-- ==== Sys2Proof/Config.lean ====
section
/-!
DEFINITION. The configuration record of 00_scope.md R7, and the free values: what the spec leaves to
the platform or to the parties outside UBXC. A free value is an opaque constant; nothing in Lean can
evaluate it, so a theorem that meets one holds whatever it is.
-/

namespace Sys2Proof

/-- The parameters of R7 that a machine is built with. `CAP` is not among them: it is the operand of
INIT (D18). `IDLE_W` is fixed at 16 bits (D8) and `IoError` at 16 bits (D20, R204). -/
structure Params where
  /-- `SYNC1_VALUE`. -/
  sync1 : Byte
  /-- `SYNC2_VALUE`. -/
  sync2 : Byte
  /-- `IDLE_VALUE`. -/
  idle : Byte
  /-- `IDLE_BOUND`. -/
  idleBound : Nat
  /-- `CHUNK_LEN`. -/
  chunkLen : Nat
  /-- `CK2_STRICT`. -/
  ck2Strict : Bool
  /-- `ACK_ACK_ID`. -/
  ackAckId : Half
  /-- `ACK_NAK_ID`. -/
  ackNakId : Half
  /-- ACK/NAK payload layout (30_encoding.md R84, U17): the payload byte that is the acknowledged class. -/
  ackClassAt : Nat
  /-- ACK/NAK payload layout: the payload byte that is the acknowledged id. -/
  ackIdAt : Nat
  deriving DecidableEq, Repr

/-- The constraints R7 puts on the parameters (93_implementation_defined.md U14). -/
def Params.valid (p : Params) : Bool :=
  p.sync1 != p.idle && p.ackAckId != p.ackNakId &&
    decide (1 ≤ p.idleBound) && decide (p.idleBound ≤ 65535) && decide (1 ≤ p.chunkLen)

/-- The shortest payload that holds both bytes of the ACK/NAK layout: 2 in the spec's layout
(42_strategies.md R143, assumption log 35). -/
def Params.ackLen (p : Params) : Nat := max p.ackClassAt p.ackIdAt + 1

/-- The transport's answer to one transaction (60_exceptions.md R215): it succeeds; it fails with an
`IoError`, `sent` bytes of a transceive's frame having reached the device (U16: a parameter of the
transport; the spec's default is 0); or it never answers (U12). -/
inductive TpAnswer where
  | ok
  | err (e : Half) (sent : Nat)
  | silent
  deriving DecidableEq, Repr, Inhabited

/-- The API consumer's answer to one frame-accept event (42_strategies.md R146): STOP, CONTINUE, or
none ever (U12). -/
inductive ApiAnswer where
  | stop
  | cont
  | silent
  deriving DecidableEq, Repr, Inhabited

/-- The code of an answer at the API port, one bit: 0 = CONTINUE, 1 = STOP (30_encoding.md R81). A consumer
that never answers sends none. -/
def ApiAnswer.code : ApiAnswer → Option (BitVec 1)
  | .cont => some 0
  | .stop => some 1
  | .silent => none

/-- FREE VALUE (assumption log 3): `CK2_STRICT` of the machine that comes out of power-on (D4, open). -/
opaque Config.ck2Strict : Bool

/-- FREE VALUE (assumption log 4): `CHUNK_LEN` less one of the machine that comes out of power-on
(D19, open, at least 1). -/
opaque Config.chunkLenLessOne : Nat

/-- FREE VALUE (assumption log 6): what an address of PB holds that nothing has written (U8, U9). -/
opaque Config.powerOnPB : Nat → Byte

/-- FREE VALUE (assumption log 11): byte `k` of an unscripted transaction, by the counter. -/
opaque Config.rxByte : Nat → Nat → Byte

/-- FREE VALUE (assumption log 10): the answer to an unscripted transaction, by the counter (U10). -/
opaque Config.tpAnswer : Nat → TpAnswer

/-- FREE VALUE (assumption log 12): the answer to an unscripted API event, by the counter (U11). -/
opaque Config.apiAnswer : Nat → ApiAnswer

/-- FREE VALUE (assumption log 22): the predicate `differs` of host routine `k` (44_command_idiom.md R190). -/
opaque Config.hostDiffers : Nat → List Byte → Bool

/-- FREE VALUE (assumption log 22): byte `i` of what `apply` of host routine `k` makes of a payload (R190). -/
opaque Config.hostApply : Nat → List Byte → Nat → Byte

/-- The parameters of R7 at power-on: the source's values (`IDLE_VALUE`, `IDLE_BOUND`), the defaults
from general knowledge (assumption log 2, PRESUMED), and free values for the two the spec leaves open. -/
def Params.default : Params where
  sync1 := 0xB5
  sync2 := 0x62
  idle := 0xFF
  idleBound := 50
  chunkLen := Config.chunkLenLessOne + 1
  ck2Strict := Config.ck2Strict
  ackAckId := 0x0501
  ackNakId := 0x0500
  ackClassAt := 0
  ackIdAt := 1

end Sys2Proof
end

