@[simp] theorem State.setResult_cfg (s : State) (r : FeedResult) : (s.setResult r).cfg = s.cfg := rfl
@[simp] theorem State.setResult_state (s : State) (r : FeedResult) : (s.setResult r).state = s.state := rfl
@[simp] theorem State.setResult_ckA (s : State) (r : FeedResult) : (s.setResult r).ckA = s.ckA := rfl
@[simp] theorem State.setResult_ckB (s : State) (r : FeedResult) : (s.setResult r).ckB = s.ckB := rfl
@[simp] theorem State.setResult_msgId (s : State) (r : FeedResult) : (s.setResult r).msgId = s.msgId := rfl
@[simp] theorem State.setResult_len (s : State) (r : FeedResult) : (s.setResult r).len = s.len := rfl
@[simp] theorem State.setResult_cnt (s : State) (r : FeedResult) : (s.setResult r).cnt = s.cnt := rfl
@[simp] theorem State.setResult_cap (s : State) (r : FeedResult) : (s.setResult r).cap = s.cap := rfl
@[simp] theorem State.setResult_idleRun (s : State) (r : FeedResult) : (s.setResult r).idleRun = s.idleRun := rfl
@[simp] theorem State.setResult_intCb (s : State) (r : FeedResult) : (s.setResult r).intCb = s.intCb := rfl
@[simp] theorem State.setResult_apiEn (s : State) (r : FeedResult) : (s.setResult r).apiEn = s.apiEn := rfl
@[simp] theorem State.setResult_awaitId (s : State) (r : FeedResult) : (s.setResult r).awaitId = s.awaitId := rfl
@[simp] theorem State.setResult_matchResult (s : State) (r : FeedResult) : (s.setResult r).matchResult = s.matchResult := rfl
@[simp] theorem State.setResult_rxLen (s : State) (r : FeedResult) : (s.setResult r).rxLen = s.rxLen := rfl
@[simp] theorem State.setResult_stopSeen (s : State) (r : FeedResult) : (s.setResult r).stopSeen = s.stopSeen := rfl
@[simp] theorem State.setResult_outcome (s : State) (r : FeedResult) : (s.setResult r).outcome = s.outcome := rfl
@[simp] theorem State.setResult_ioCode (s : State) (r : FeedResult) : (s.setResult r).ioCode = s.ioCode := rfl
@[simp] theorem State.setResult_dphase (s : State) (r : FeedResult) : (s.setResult r).dphase = s.dphase := rfl
@[simp] theorem State.setResult_txCkA (s : State) (r : FeedResult) : (s.setResult r).txCkA = s.txCkA := rfl
@[simp] theorem State.setResult_txCkB (s : State) (r : FeedResult) : (s.setResult r).txCkB = s.txCkB := rfl
@[simp] theorem State.setResult_inited (s : State) (r : FeedResult) : (s.setResult r).inited = s.inited := rfl
@[simp] theorem State.setResult_pb (s : State) (r : FeedResult) : (s.setResult r).pb = s.pb := rfl
@[simp] theorem State.setResult_tx (s : State) (r : FeedResult) : (s.setResult r).tx = s.tx := rfl
@[simp] theorem State.setResult_rx (s : State) (r : FeedResult) : (s.setResult r).rx = s.rx := rfl
@[simp] theorem State.setResult_rxTail (s : State) (r : FeedResult) : (s.setResult r).rxTail = s.rxTail := rfl
@[simp] theorem State.setResult_tp (s : State) (r : FeedResult) : (s.setResult r).tp = s.tp := rfl
@[simp] theorem State.setResult_api (s : State) (r : FeedResult) : (s.setResult r).api = s.api := rfl
@[simp] theorem State.setResult_host (s : State) (r : FeedResult) : (s.setResult r).host = s.host := rfl
@[simp] theorem State.setResult_chunk (s : State) (r : FeedResult) : (s.setResult r).chunk = s.chunk := rfl
@[simp] theorem State.setResult_todo (s : State) (r : FeedResult) : (s.setResult r).todo = s.todo := rfl
@[simp] theorem State.setResult_feedRes (s : State) (r : FeedResult) : (s.setResult r).feedRes = r := rfl
@[simp] theorem State.setResult_ret (s : State) (r : FeedResult) : (s.setResult r).ret = s.ret := rfl
@[simp] theorem State.setResult_txFrame (s : State) (r : FeedResult) : (s.setResult r).txFrame = s.txFrame := rfl
@[simp] theorem State.setResult_pbPort (s : State) (r : FeedResult) : (s.setResult r).pbPort = s.pbPort := rfl
@[simp] theorem State.setResult_trace (s : State) (r : FeedResult) : (s.setResult r).trace = s.trace := rfl
@[simp] theorem State.setResult_fresh (s : State) (r : FeedResult) : (s.setResult r).fresh = s.fresh := rfl

@[simp] theorem State.foldByte_cfg (s : State) (x : Byte) : (s.foldByte x).cfg = s.cfg := rfl
@[simp] theorem State.foldByte_state (s : State) (x : Byte) : (s.foldByte x).state = s.state := rfl
@[simp] theorem State.foldByte_ckA (s : State) (x : Byte) : (s.foldByte x).ckA = s.ckA + x := rfl
@[simp] theorem State.foldByte_ckB (s : State) (x : Byte) : (s.foldByte x).ckB = s.ckB + (s.ckA + x) := rfl
@[simp] theorem State.foldByte_msgId (s : State) (x : Byte) : (s.foldByte x).msgId = s.msgId := rfl
@[simp] theorem State.foldByte_len (s : State) (x : Byte) : (s.foldByte x).len = s.len := rfl
@[simp] theorem State.foldByte_cnt (s : State) (x : Byte) : (s.foldByte x).cnt = s.cnt := rfl
@[simp] theorem State.foldByte_cap (s : State) (x : Byte) : (s.foldByte x).cap = s.cap := rfl
@[simp] theorem State.foldByte_idleRun (s : State) (x : Byte) : (s.foldByte x).idleRun = s.idleRun := rfl
@[simp] theorem State.foldByte_intCb (s : State) (x : Byte) : (s.foldByte x).intCb = s.intCb := rfl
@[simp] theorem State.foldByte_apiEn (s : State) (x : Byte) : (s.foldByte x).apiEn = s.apiEn := rfl
@[simp] theorem State.foldByte_awaitId (s : State) (x : Byte) : (s.foldByte x).awaitId = s.awaitId := rfl
@[simp] theorem State.foldByte_matchResult (s : State) (x : Byte) : (s.foldByte x).matchResult = s.matchResult := rfl
@[simp] theorem State.foldByte_rxLen (s : State) (x : Byte) : (s.foldByte x).rxLen = s.rxLen := rfl
@[simp] theorem State.foldByte_stopSeen (s : State) (x : Byte) : (s.foldByte x).stopSeen = s.stopSeen := rfl
@[simp] theorem State.foldByte_outcome (s : State) (x : Byte) : (s.foldByte x).outcome = s.outcome := rfl
@[simp] theorem State.foldByte_ioCode (s : State) (x : Byte) : (s.foldByte x).ioCode = s.ioCode := rfl
@[simp] theorem State.foldByte_dphase (s : State) (x : Byte) : (s.foldByte x).dphase = s.dphase := rfl
@[simp] theorem State.foldByte_txCkA (s : State) (x : Byte) : (s.foldByte x).txCkA = s.txCkA := rfl
@[simp] theorem State.foldByte_txCkB (s : State) (x : Byte) : (s.foldByte x).txCkB = s.txCkB := rfl
@[simp] theorem State.foldByte_inited (s : State) (x : Byte) : (s.foldByte x).inited = s.inited := rfl
@[simp] theorem State.foldByte_pb (s : State) (x : Byte) : (s.foldByte x).pb = s.pb := rfl
@[simp] theorem State.foldByte_tx (s : State) (x : Byte) : (s.foldByte x).tx = s.tx := rfl
@[simp] theorem State.foldByte_rx (s : State) (x : Byte) : (s.foldByte x).rx = s.rx := rfl
@[simp] theorem State.foldByte_rxTail (s : State) (x : Byte) : (s.foldByte x).rxTail = s.rxTail := rfl
@[simp] theorem State.foldByte_tp (s : State) (x : Byte) : (s.foldByte x).tp = s.tp := rfl
@[simp] theorem State.foldByte_api (s : State) (x : Byte) : (s.foldByte x).api = s.api := rfl
@[simp] theorem State.foldByte_host (s : State) (x : Byte) : (s.foldByte x).host = s.host := rfl
@[simp] theorem State.foldByte_chunk (s : State) (x : Byte) : (s.foldByte x).chunk = s.chunk := rfl
@[simp] theorem State.foldByte_todo (s : State) (x : Byte) : (s.foldByte x).todo = s.todo := rfl
@[simp] theorem State.foldByte_feedRes (s : State) (x : Byte) : (s.foldByte x).feedRes = s.feedRes := rfl
@[simp] theorem State.foldByte_ret (s : State) (x : Byte) : (s.foldByte x).ret = s.ret := rfl
@[simp] theorem State.foldByte_txFrame (s : State) (x : Byte) : (s.foldByte x).txFrame = s.txFrame := rfl
@[simp] theorem State.foldByte_pbPort (s : State) (x : Byte) : (s.foldByte x).pbPort = s.pbPort := rfl
@[simp] theorem State.foldByte_trace (s : State) (x : Byte) : (s.foldByte x).trace = s.trace := rfl
@[simp] theorem State.foldByte_fresh (s : State) (x : Byte) : (s.foldByte x).fresh = s.fresh := rfl

@[simp] theorem State.clearDec_cfg (s : State) : (s.clearDec).cfg = s.cfg := rfl
@[simp] theorem State.clearDec_state (s : State) : (s.clearDec).state = .sync1 := rfl
@[simp] theorem State.clearDec_ckA (s : State) : (s.clearDec).ckA = 0 := rfl
@[simp] theorem State.clearDec_ckB (s : State) : (s.clearDec).ckB = 0 := rfl
@[simp] theorem State.clearDec_msgId (s : State) : (s.clearDec).msgId = 0 := rfl
@[simp] theorem State.clearDec_len (s : State) : (s.clearDec).len = 0 := rfl
@[simp] theorem State.clearDec_cnt (s : State) : (s.clearDec).cnt = 0 := rfl
@[simp] theorem State.clearDec_cap (s : State) : (s.clearDec).cap = s.cap := rfl
@[simp] theorem State.clearDec_idleRun (s : State) : (s.clearDec).idleRun = 0 := rfl
@[simp] theorem State.clearDec_intCb (s : State) : (s.clearDec).intCb = s.intCb := rfl
@[simp] theorem State.clearDec_apiEn (s : State) : (s.clearDec).apiEn = s.apiEn := rfl
@[simp] theorem State.clearDec_awaitId (s : State) : (s.clearDec).awaitId = s.awaitId := rfl
@[simp] theorem State.clearDec_matchResult (s : State) : (s.clearDec).matchResult = s.matchResult := rfl
@[simp] theorem State.clearDec_rxLen (s : State) : (s.clearDec).rxLen = s.rxLen := rfl
@[simp] theorem State.clearDec_stopSeen (s : State) : (s.clearDec).stopSeen = s.stopSeen := rfl
@[simp] theorem State.clearDec_outcome (s : State) : (s.clearDec).outcome = s.outcome := rfl
@[simp] theorem State.clearDec_ioCode (s : State) : (s.clearDec).ioCode = s.ioCode := rfl
@[simp] theorem State.clearDec_dphase (s : State) : (s.clearDec).dphase = s.dphase := rfl
@[simp] theorem State.clearDec_txCkA (s : State) : (s.clearDec).txCkA = s.txCkA := rfl
@[simp] theorem State.clearDec_txCkB (s : State) : (s.clearDec).txCkB = s.txCkB := rfl
@[simp] theorem State.clearDec_inited (s : State) : (s.clearDec).inited = s.inited := rfl
@[simp] theorem State.clearDec_pb (s : State) : (s.clearDec).pb = s.pb := rfl
@[simp] theorem State.clearDec_tx (s : State) : (s.clearDec).tx = s.tx := rfl
@[simp] theorem State.clearDec_rx (s : State) : (s.clearDec).rx = s.rx := rfl
@[simp] theorem State.clearDec_rxTail (s : State) : (s.clearDec).rxTail = s.rxTail := rfl
@[simp] theorem State.clearDec_tp (s : State) : (s.clearDec).tp = s.tp := rfl
@[simp] theorem State.clearDec_api (s : State) : (s.clearDec).api = s.api := rfl
@[simp] theorem State.clearDec_host (s : State) : (s.clearDec).host = s.host := rfl
@[simp] theorem State.clearDec_chunk (s : State) : (s.clearDec).chunk = s.chunk := rfl
@[simp] theorem State.clearDec_todo (s : State) : (s.clearDec).todo = s.todo := rfl
@[simp] theorem State.clearDec_feedRes (s : State) : (s.clearDec).feedRes = s.feedRes := rfl
@[simp] theorem State.clearDec_ret (s : State) : (s.clearDec).ret = s.ret := rfl
@[simp] theorem State.clearDec_txFrame (s : State) : (s.clearDec).txFrame = s.txFrame := rfl
@[simp] theorem State.clearDec_pbPort (s : State) : (s.clearDec).pbPort = s.pbPort := rfl
@[simp] theorem State.clearDec_trace (s : State) : (s.clearDec).trace = s.trace := rfl
@[simp] theorem State.clearDec_fresh (s : State) : (s.clearDec).fresh = s.fresh := rfl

### WHAT YOU ARE ASKED TO DO
Pull each line containing the word "todo" out of the data above.

### ANSWER TO THE EXERCISE
@[simp] theorem State.setResult_todo (s : State) (r : FeedResult) : (s.setResult r).todo = s.todo := rfl
@[simp] theorem State.foldByte_todo (s : State) (x : Byte) : (s.foldByte x).todo = s.todo := rfl
@[simp] theorem State.clearDec_todo (s : State) : (s.clearDec).todo = s.todo := rfl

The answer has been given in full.